In the data that follows, find each line containing "intro" and copy it.

(Beginning of DATA PROVIDED)

/-- The shared checks of a command at one fixed point that is neither REPEAT nor POSITION. -/
theorem commonFails_fixed {d : CmdDef} {s : State} {t : Nat} {c : Cmd} (h : Sent d.op d.levels s t c) {p : Pt}
    (hp : d.points = .fixed p ∨ (d.points = .immediate ∧ p = .immediate)) (hr : p ≠ .rept) (hq : p ≠ .position)
    (hn : d.need c ≤ 248) {ws : List (Nat × ParWrite)} (hw : InRange (ws.map (fun w => w.2))) :
    (s.taken t d.op c).commonFails d (c.padded (d.need c)) ws = [] := by
  have hl : ¬ 248 < (c.padded (d.need c)).words.length := by
    rw [Cmd.padded_length]
    have := h.count
    omega
  have ha : (s.taken t d.op c).groupOn (c.padded (d.need c)).ring = none := h.alone
  have hpt : (s.taken t d.op c).pointOf d (c.padded (d.need c)) = some p := by
    unfold State.pointOf
    rw [ha]
    rcases hp with hp | ⟨hp, rfl⟩ <;> rw [hp]
  unfold State.commonFails
  rcases hp with hp | ⟨hp, rfl⟩ <;>
  · simp only [hpt, ha, target_nil h.toFit, badRange_nil hw, if_neg hl, hp, Points.takes]
    simp [hr, hq]

/-- The shared checks of a command whose point the header chooses. -/
theorem commonFails_among {d : CmdDef} {s : State} {t : Nat} {c : Cmd} (h : Sent d.op d.levels s t c) {p : Pt} {ps : List Pt}
    (hp : d.points = .among ps) (hq : Pointed s c ps p)
    (hn : d.need c ≤ 248) {ws : List (Nat × ParWrite)} (hw : InRange (ws.map (fun w => w.2))) :
    (s.taken t d.op c).commonFails d (c.padded (d.need c)) ws = [] := by
  have hl : ¬ 248 < (c.padded (d.need c)).words.length := by
    rw [Cmd.padded_length]
    have := h.count
    omega
  have ha : (s.taken t d.op c).groupOn (c.padded (d.need c)).ring = none := h.alone
  obtain ⟨h1, h2, h3, h4⟩ := hq
  have hpt : (s.taken t d.op c).pointOf d (c.padded (d.need c)) = some p := by
    unfold State.pointOf
    rw [ha, hp]
    exact h1
  unfold State.commonFails
  simp only [hpt, ha, target_nil h.toFit, badRange_nil hw, if_neg hl, hp, Points.takes]
  cases p <;> simp_all [State.p]

/-- The shared checks of a set command, whose parameters all take the header's point. -/
theorem commonFails_header {d : CmdDef} {s : State} {t : Nat} {c : Cmd} (h : Sent d.op d.levels s t c) {p : Pt}
    (hp : d.points = .header) (hq : Pointed s c [.immediate, .tick, .rept, .position, .idle] p)
    (hn : d.need c ≤ 248) {ws : List (Nat × ParWrite)} (hw : InRange (ws.map (fun w => w.2)))
    (ht : ∀ w ∈ ws.map (fun w => w.2), takesPoint p w = true) :
    (s.taken t d.op c).commonFails d (c.padded (d.need c)) ws = [] := by
  have hl : ¬ 248 < (c.padded (d.need c)).words.length := by
    rw [Cmd.padded_length]
    have := h.count
    omega
  have ha : (s.taken t d.op c).groupOn (c.padded (d.need c)).ring = none := h.alone
  obtain ⟨h1, h2, h3, h4⟩ := hq
  have hpt : (s.taken t d.op c).pointOf d (c.padded (d.need c)) = some p := by
    unfold State.pointOf
    rw [ha, hp]
    exact h1
  have hall : ws.all (fun w => takesPoint p w.2) = true := by
    rw [List.all_eq_true]
    exact fun w hw => ht _ (List.mem_map_of_mem hw)
  unfold State.commonFails
  simp only [hpt, ha, target_nil h.toFit, badRange_nil hw, if_neg hl, hp, Points.takes]
  cases p <;> simp_all [State.p] <;> assumption

/-! ### Kinds of commands -/

/-- No parameter written: nothing out of range. -/
theorem inRange_nil : InRange ((([] : List (Nat × ParWrite))).map (fun w => w.2)) := by
  intro w hw
  cases hw

/-- A command that only reads. -/
theorem runHost_status {op need : Nat} {levels : List Nat} {fails : State → Cmd → Ctx → List (Nat × Nat)} {words : State → Cmd → List Word}
    {s : State} {t : Nat} {c : Cmd} (h : Sent op levels s t c) (hn : need ≤ 248)
    (hf : ∀ ctx, fails (s.taken t op c) (c.padded need) ctx = []) :
    runHost (statusDef op levels need fails words) t c s =
      (s.taken t op c).done (s.takenCid t) (words (s.taken t op c) (c.padded need)) :=
  runHost_run (d := statusDef op levels need fails words) h
    (commonFails_ignored (d := statusDef op levels need fails words) h.toFit rfl hn inRange_nil) (hf _)

/-- A counter clear. -/
theorem runHost_clear {op g : Nat} {s : State} {t : Nat} {c : Cmd} (h : Sent op [0] s t c) :
    runHost (clearDef op g) t c s = ((s.taken t op c).clearCounters g (c.w 0)).done (s.takenCid t) := by
  rw [runHost_run (d := clearDef op g) h (commonFails_fixed (d := clearDef op g) h (Or.inr ⟨rfl, rfl⟩) (by decide) (by decide)
    (show 1 ≤ 248 by decide) inRange_nil) rfl]
  show ((s.taken t op c).clearCounters g ((c.padded 1).w 0)).done (s.takenCid t) = _
  rw [Cmd.padded_w]

/-! ### Set commands and acts -/

theorem setWrites_padded (c : Cmd) (n : Nat) (fs : List SetField) (m : Nat → Bool) : setWrites (c.padded n) fs m = setWrites c fs m := by
  simp only [setWrites, Cmd.padded_f]
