theorem Keeps.storeSet {s₀ s : State} (h : Keeps s₀ s) (slot : Nat) (f : Nat) :
    Keeps s₀ (s.storeSet slot f) := by
  unfold State.storeSet
  extract_lets a1 a2 a3
  refine Keeps.step (s := a3) ?_ (fun ba3 => ?_); rotate_left; try clear_value a3
  repeat' first | with_reducible assumption | (with_reducible apply Keeps.dirUpdate) | (with_reducible rfl) |
                  (simp only [fixedSizes, length_upd, List.length_map, List.length_zipIdx]; first | done | rfl) | split |
                  (intro _ _ _) | (with_reducible refine Keeps.set (by with_reducible assumption) ?_ ?_) |
                  (with_reducible refine Keeps.setFlash (by with_reducible assumption) (Sparse.write_wf _ _ _)) | unfold a1 |
                  unfold a2 | unfold a3 | dsimp only

theorem Keeps.restoreSet {s₀ s : State} (h : Keeps s₀ s) (slot : Nat) (f : Nat) :
    Keeps s₀ (s.restoreSet slot f) := by
  unfold State.restoreSet
  extract_lets a1
  repeat' first | with_reducible assumption | (with_reducible apply Keeps.dramWrite) | (with_reducible rfl) |
                  (simp only [fixedSizes, length_upd, List.length_map, List.length_zipIdx]; first | done | rfl) | split |
                  (intro _ _ _) | (with_reducible refine Keeps.set (by with_reducible assumption) ?_ ?_) | unfold a1 | dsimp only

/-! ### Machine/LampOps.lean -/

theorem Keeps.updBar {s₀ s : State} (h : Keeps s₀ s) (b : Nat) (f : Bar → Bar) :
    Keeps s₀ (s.updBar b f) := by
  unfold State.updBar
  extract_lets a1
  repeat' first | with_reducible assumption | (with_reducible rfl) |
                  (simp only [fixedSizes, length_upd, List.length_map, List.length_zipIdx]; first | done | rfl) | split |
                  (intro _ _ _) | (with_reducible refine Keeps.set (by with_reducible assumption) ?_ ?_) | unfold a1 | dsimp only

theorem Keeps.startUpload {s₀ s : State} (h : Keeps s₀ s) (b : Nat) :
    Keeps s₀ (s.startUpload b) := by
  unfold State.startUpload
  extract_lets a1 a2
  repeat' first | with_reducible assumption | (with_reducible apply Keeps.updBar) | (with_reducible rfl) |
                  (simp only [fixedSizes, length_upd, List.length_map, List.length_zipIdx]; first | done | rfl) | split |
                  (intro _ _ _) | (with_reducible refine Keeps.set (by with_reducible assumption) ?_ ?_) | unfold a1 | unfold a2 |
                  dsimp only

theorem Keeps.dropUpload {s₀ s : State} (h : Keeps s₀ s) (b : Nat) :
    Keeps s₀ (s.dropUpload b) := by
  unfold State.dropUpload
  repeat' first | with_reducible assumption | (with_reducible apply Keeps.updBar) | (with_reducible rfl) |
                  (simp only [fixedSizes, length_upd, List.length_map, List.length_zipIdx]; first | done | rfl) | split |
                  (intro _ _ _) | (with_reducible refine Keeps.set (by with_reducible assumption) ?_ ?_) | dsimp only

(End of DATA PROVIDED)

### EXERCISE OUTPUT
  intro w hw
                  (intro _ _ _) | (with_reducible refine Keeps.set (by with_reducible assumption) ?_ ?_) |
                  (intro _ _ _) | (with_reducible refine Keeps.set (by with_reducible assumption) ?_ ?_) | unfold a1 | dsimp only
                  (intro _ _ _) | (with_reducible refine Keeps.set (by with_reducible assumption) ?_ ?_) | unfold a1 | dsimp only
                  (intro _ _ _) | (with_reducible refine Keeps.set (by with_reducible assumption) ?_ ?_) | unfold a1 | unfold a2 |
                  (intro _ _ _) | (with_reducible refine Keeps.set (by with_reducible assumption) ?_ ?_) | dsimp only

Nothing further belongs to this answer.